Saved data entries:
┄┄┄┄┄┄
/-! ### Fuel (R130 c) -/

/-- A pass that is not the last (R130). -/
theorem advanceLoop_fire {fuel rem : Nat} {s : State} (hr : s.Running)
    (h : s.regs.nextActionCycle ≤ s.regs.cycle + rem) :
    advanceLoop (fuel + 1) rem s =
      advanceLoop fuel (s.regs.cycle + rem - s.regs.nextActionCycle)
        (fire s.regs.nextAction (arrive s)) := by
  rw [advanceLoop, andThen_running hr, if_pos h]

/-- The last pass (R130). -/
theorem advanceLoop_last {fuel rem : Nat} {s : State} (hr : s.Running)
    (h : s.regs.cycle + rem < s.regs.nextActionCycle) :
    advanceLoop (fuel + 1) rem s =
      s.withRegs fun r => { r with cycle := (r.cycle + rem) % Config.cyclesPerFrame } := by
  rw [advanceLoop, andThen_running hr, if_neg (by omega)]

theorem advanceLoop_halted {fuel rem : Nat} {s : State} {c : HaltCause} {r : Regs}
    (hr : s.run = .halted c r) : advanceLoop fuel rem s = s := by
  cases fuel with
  | zero => rfl
  | succ fuel => rw [advanceLoop, andThen_halted hr]

/-- More passes than cycles are enough once the outstanding action lies ahead. -/
theorem advanceLoop_fuel {f f' rem : Nat} {s : State} (hs : Ahead s) (hf : rem < f) (hf' : rem < f') :
    advanceLoop f rem s = advanceLoop f' rem s := by
  induction f generalizing f' rem s with
  | zero => omega
  | succ f ih =>
    obtain ⟨g, rfl⟩ : ∃ g, f' = g + 1 := ⟨f' - 1, by omega⟩
    cases hr : s.run with
    | halted c r => rw [advanceLoop_halted hr, advanceLoop_halted hr]
    | running =>
      have hlt := (hs hr).1
      by_cases h : s.regs.nextActionCycle ≤ s.regs.cycle + rem
      · rw [advanceLoop_fire hr h, advanceLoop_fire hr h]
        exact ih (ahead_fire _ _) (by omega) (by omega)
      · rw [advanceLoop_last hr (by omega), advanceLoop_last hr (by omega)]

/-- ADVANCE's body. -/
abbrev advanced (n : Nat) (s : State) : State := advanceLoop (advanceFuel n s) n s

theorem advanced_halted {n : Nat} {s : State} {c : HaltCause} {r : Regs} (hr : s.run = .halted c r) :
    advanced n s = s := advanceLoop_halted hr

/-- ADVANCE with no action due (R130). -/
theorem advanced_last {n : Nat} {s : State} (hr : s.Running)
    (h : s.regs.cycle + n < s.regs.nextActionCycle) :
    advanced n s = s.withRegs fun r => { r with cycle := (r.cycle + n) % Config.cyclesPerFrame } :=
  advanceLoop_last hr h

/-- ADVANCE with an action due: fire it and go on with the remainder (R130). -/
theorem advanced_fire {n : Nat} {s : State} (hr : s.Running)
    (h : s.regs.nextActionCycle ≤ s.regs.cycle + n) :
    advanced n s =
      advanced (s.regs.cycle + n - s.regs.nextActionCycle) (fire s.regs.nextAction (arrive s)) := by
  rw [advanced, advanceFuel, advanceLoop_fire hr h]
  exact advanceLoop_fuel (ahead_fire _ _) (by omega) (by simp only [advanceFuel]; omega)

/-- A property of (state, cycles left) along ADVANCE: from any state, by the two kinds of pass. -/
theorem advanced_induct {motive : Nat → State → Prop}
    (halted : ∀ n s c r, s.run = .halted c r → motive n s)
    (last : ∀ n s, s.Running → s.regs.cycle + n < s.regs.nextActionCycle → motive n s)
    (fires : ∀ n s, s.Running → s.regs.nextActionCycle ≤ s.regs.cycle + n →
      motive (s.regs.cycle + n - s.regs.nextActionCycle) (fire s.regs.nextAction (arrive s)) →
      motive n s)
    (n : Nat) (s : State) : motive n s := by
  have main : ∀ k n s, Ahead s → n ≤ k → motive n s := by
    intro k
    induction k with
    | zero =>
      intro n s hs hn
      cases hr : s.run with
      | halted c r => exact halted n s c r hr
      | running => exact last n s hr (by have := (hs hr).1; omega)
    | succ k ih =>
      intro n s hs hn
      cases hr : s.run with
      | halted c r => exact halted n s c r hr
      | running =>
        by_cases h : s.regs.nextActionCycle ≤ s.regs.cycle + n
        · exact fires n s hr h (ih _ _ (ahead_fire _ _) (by have := (hs hr).1; omega))
        · exact last n s hr (by omega)
  cases hr : s.run with
  | halted c r => exact halted n s c r hr
  | running =>
    by_cases h : s.regs.nextActionCycle ≤ s.regs.cycle + n
    · exact fires n s hr h (main _ _ _ (ahead_fire _ _) le_rfl)
    · exact last n s hr (by omega)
┄┄┄┄┄┄
> _Problem to solve_:
Return, unchanged, the run of lines above that opens with the line containing "(h : s.regs.nextActionCycle ≤ s.regs.cycle + rem)" and closes with the line containing "(r.cycle + rem)". Include both.

> _Answer to this task_:
    (h : s.regs.nextActionCycle ≤ s.regs.cycle + rem) :
    advanceLoop (fuel + 1) rem s =
      advanceLoop fuel (s.regs.cycle + rem - s.regs.nextActionCycle)
        (fire s.regs.nextAction (arrive s)) := by
  rw [advanceLoop, andThen_running hr, if_pos h]

/-- The last pass (R130). -/
theorem advanceLoop_last {fuel rem : Nat} {s : State} (hr : s.Running)
    (h : s.regs.cycle + rem < s.regs.nextActionCycle) :
    advanceLoop (fuel + 1) rem s =
      s.withRegs fun r => { r with cycle := (r.cycle + rem) % Config.cyclesPerFrame } := by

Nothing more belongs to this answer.